The details of the fabrics and colours can often not yet be adequately represented. This makes it especially difficult to buy new brands in a digital-only way and that’s also why many buyers believe that a part of their job will always remain physical. “As soon as something is in dark blue or black, you can’t see exactly whether it is padded or quilted, for example,” Jelmoli buyer Myburgh said. “With denim, I find it difficult to get the wash across the screen. And if there is a shade of blue that doesn’t look right – you will end up with the pile right there until the sale.” He and his buyers have requested ‘Swatchcards’ to be able to touch the material for garments with technical fabrics.
“The combination does it in the end. The recent times have shown that many things can be done extremely well digitally,” said Peek & Cloppenburg buyer Anlauf. For her, it is helpful if a supplier provides a kind of ‘storytelling’ with the collection, such as moving pictures and a 360-degree view of individual pieces to show the fall of a garment. Whether or not her team will visit the showroom to view the collections also depends on how much will be ordered. “If we’re spending a very big amount of the budget and we’re buying big quantities, we’re naturally already interested in making sure the item is what we expect it to be,” Anlauf said.
”Digital appointments take a lot longer than an actual physical appointment,” said Mytheresa fashion buying director Tiffany Hsu. She thinks that the actual process of physical buying cannot be replicated for larger collections with multiple categories, but that it’s possible for brands that offer a smaller range of products, provided they offer high-quality images of models wearing the garments. She also said that the quality of the line sheet, which is used by brands to present the most important information about themselves and their collection to buyers, can be enhanced.
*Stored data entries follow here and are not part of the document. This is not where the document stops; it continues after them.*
-- ==== Sys2Proof/Machine/Flags.lean ====
section
/-! DEFINITION. The conditions the unit branches on and the level it drives. It has no flags register; what stands for
flags is the residency test (spec/42_page_table.md rule R104), the set of active pages (rule R105), the acceptance
test (spec/47_host_commands.md rule R174) and the output `err` (rule R176). -/

namespace Sys2Proof.Machine

/-- `resident(r)`: an entry with ACTIVE = 1 (R104). -/
def residentResult : Option PtEntry → Bool
  | some e => e.active
  | none => false

/-- Page p is in Active: PRESENT = 1 and ACTIVE = 1 (R104, R105). -/
def isActive (s : State) (p : Index) : Bool :=
  (ptAt s p).present && (ptAt s p).active

/-- The 256 page numbers in ascending order (R105). -/
def allPages : List Index :=
  (List.range 256).map (BitVec.ofNat 8)

/-- Active, scanned in ascending page number (R105). -/
def activePages (s : State) : List Index :=
  allPages.filter (isActive s)

/-- The acceptance test R174: in ERROR the command is refused, in a RUNSTATE that does not allow it CommandError is
raised, else the command goes on. -/
def accept (allowed : RunState → Bool) (s : State) (go : State → State) : State :=
  if s.runState = .error then refuse s
  else if allowed s.runState then go s
  else raise .command s

/-- The output `err`: 1 exactly when RUNSTATE = ERROR (R176, R199). -/
def errPin (s : State) : Bool :=
  s.runState == .error

end Sys2Proof.Machine
end

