-- ==== Sys2Proof/Machine/TlbCache.lean ====
section
/-! DEFINITION. The TLB cache: TLB.LOOKUP, TLB.INSERT, TLB.INVAL (spec/41_tlb_cache.md). The TLB is the list of its
valid entries, oldest first (spec/10_state.md R17). -/

namespace Sys2Proof.Machine

/-- The slot compares page numbers only; the frame field takes no part in the match (R86). -/
def slotMatches (p : Index) (e : TlbEntry) : Bool :=
  e.page == p

/-- The entry of page p, if p is cached; at most one matches (R18). -/
def tlbFind (tlb : List TlbEntry) (p : Index) : Option TlbEntry :=
  tlb.find? (slotMatches p)

/-- Close the gap left by page p's entry: the entries above it move down one slot (R86, R88). -/
def tlbRemove (tlb : List TlbEntry) (p : Index) : List TlbEntry :=
  tlb.eraseP (slotMatches p)

/-- TLB_ENTRIES, the capacity (R5, R85). -/
def tlbCapacity : Nat := 16

/-- Append a pair as the newest entry, dropping TLB[0], the oldest, when the TLB is full (R87). -/
def tlbAppend (tlb : List TlbEntry) (e : TlbEntry) : List TlbEntry :=
  (if tlb.length = tlbCapacity then tlb.drop 1 else tlb) ++ [e]

/-- The entries after a lookup of page p: a hit moves p's entry to the newest end (R86). -/
def tlbTouch (tlb : List TlbEntry) (p : Index) : List TlbEntry :=
  match tlbFind tlb p with
  | some e => tlbRemove tlb p ++ [e]
  | none => tlb

/-- The frame number a lookup of page p delivers: the entry's on a hit, and F stays as it is on a miss (R86, log 16). -/
def lookupFrame (tlb : List TlbEntry) (p f : Index) : Index :=
  match tlbFind tlb p with
  | some e => e.frame
  | none => f

/-- The entries after an insert: unchanged when the page is present, "existing mapping is authoritative" (R87). -/
def tlbAdd (tlb : List TlbEntry) (e : TlbEntry) : List TlbEntry :=
  match tlbFind tlb e.page with
  | some _ => tlb
  | none => tlbAppend tlb e

/-- TLB.LOOKUP (R86) of page P: the hit flag, F on a hit, and the order of the entries on a hit. -/
def tlbLookup (s : State) : State :=
  { s with
    tlb := tlbTouch s.tlb s.p
    hit := (tlbFind s.tlb s.p).isSome
    f := lookupFrame s.tlb s.p s.f }

/-- TLB.INSERT (R87) of the pair (P, F). -/
def tlbInsert (s : State) : State :=
  { s with tlb := tlbAdd s.tlb { page := s.p, frame := s.f } }

/-- TLB.INVAL (R88): remove the entry of page VICT; nothing if it is not cached. -/
def tlbInval (s : State) : State :=
  { s with tlb := tlbRemove s.tlb s.vict }

/-- The micro-operation TLB.LOOKUP, 0x11. -/
def execTlbLookup (s : State) : Host.Outcome State Fault Refusal :=
  .next (tlbLookup s)

/-- The micro-operation TLB.INSERT, 0x12. -/
def execTlbInsert (s : State) : Host.Outcome State Fault Refusal :=
  .next (tlbInsert s)

/-- The micro-operation TLB.INVAL, 0x13. -/
def execTlbInval (s : State) : Host.Outcome State Fault Refusal :=
  .next (tlbInval s)

end Sys2Proof.Machine
end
This also applies to the quality of the images available to buyers. “Since we are an e-commerce company and we are selling to our customers digitally, my expectation for brands selling products to buyers is on the same level, which is not always the case,” Hsu said.
Buyers place orders more cautiously
Many buyers start the season more carefully than they would before. “Our general approach is more cautious, and that’s necessary. The never-out-of-stock items and basics could be increased – in the end, it also depends on what the suppliers offer,” Anlauf said. Peek & Cloppenburg wants to increase its sustainable assortment and also have a share of timeless clothing.
“In any case we will buy less for next season. We will put some non-seasonal pieces back in the store next summer,” said Opdebeek from boutique de Stijl.
Mytheresa buyer Tiffany Hsu also bets on timeless pieces. But unlike her colleagues, she plans to increase her budget compared to last year and place orders as usual to ensure that they arrive on time.
“I think buyers will become more cautious and look at what and when they bring pieces to the shop floor,” said Jelmoli buyer Myburgh. “Going for more quality and never-out-of-stock – I think that will definitely change, that you don’t buy frantically anymore because you have an upper budget limit and have to spend it. Those days are over.”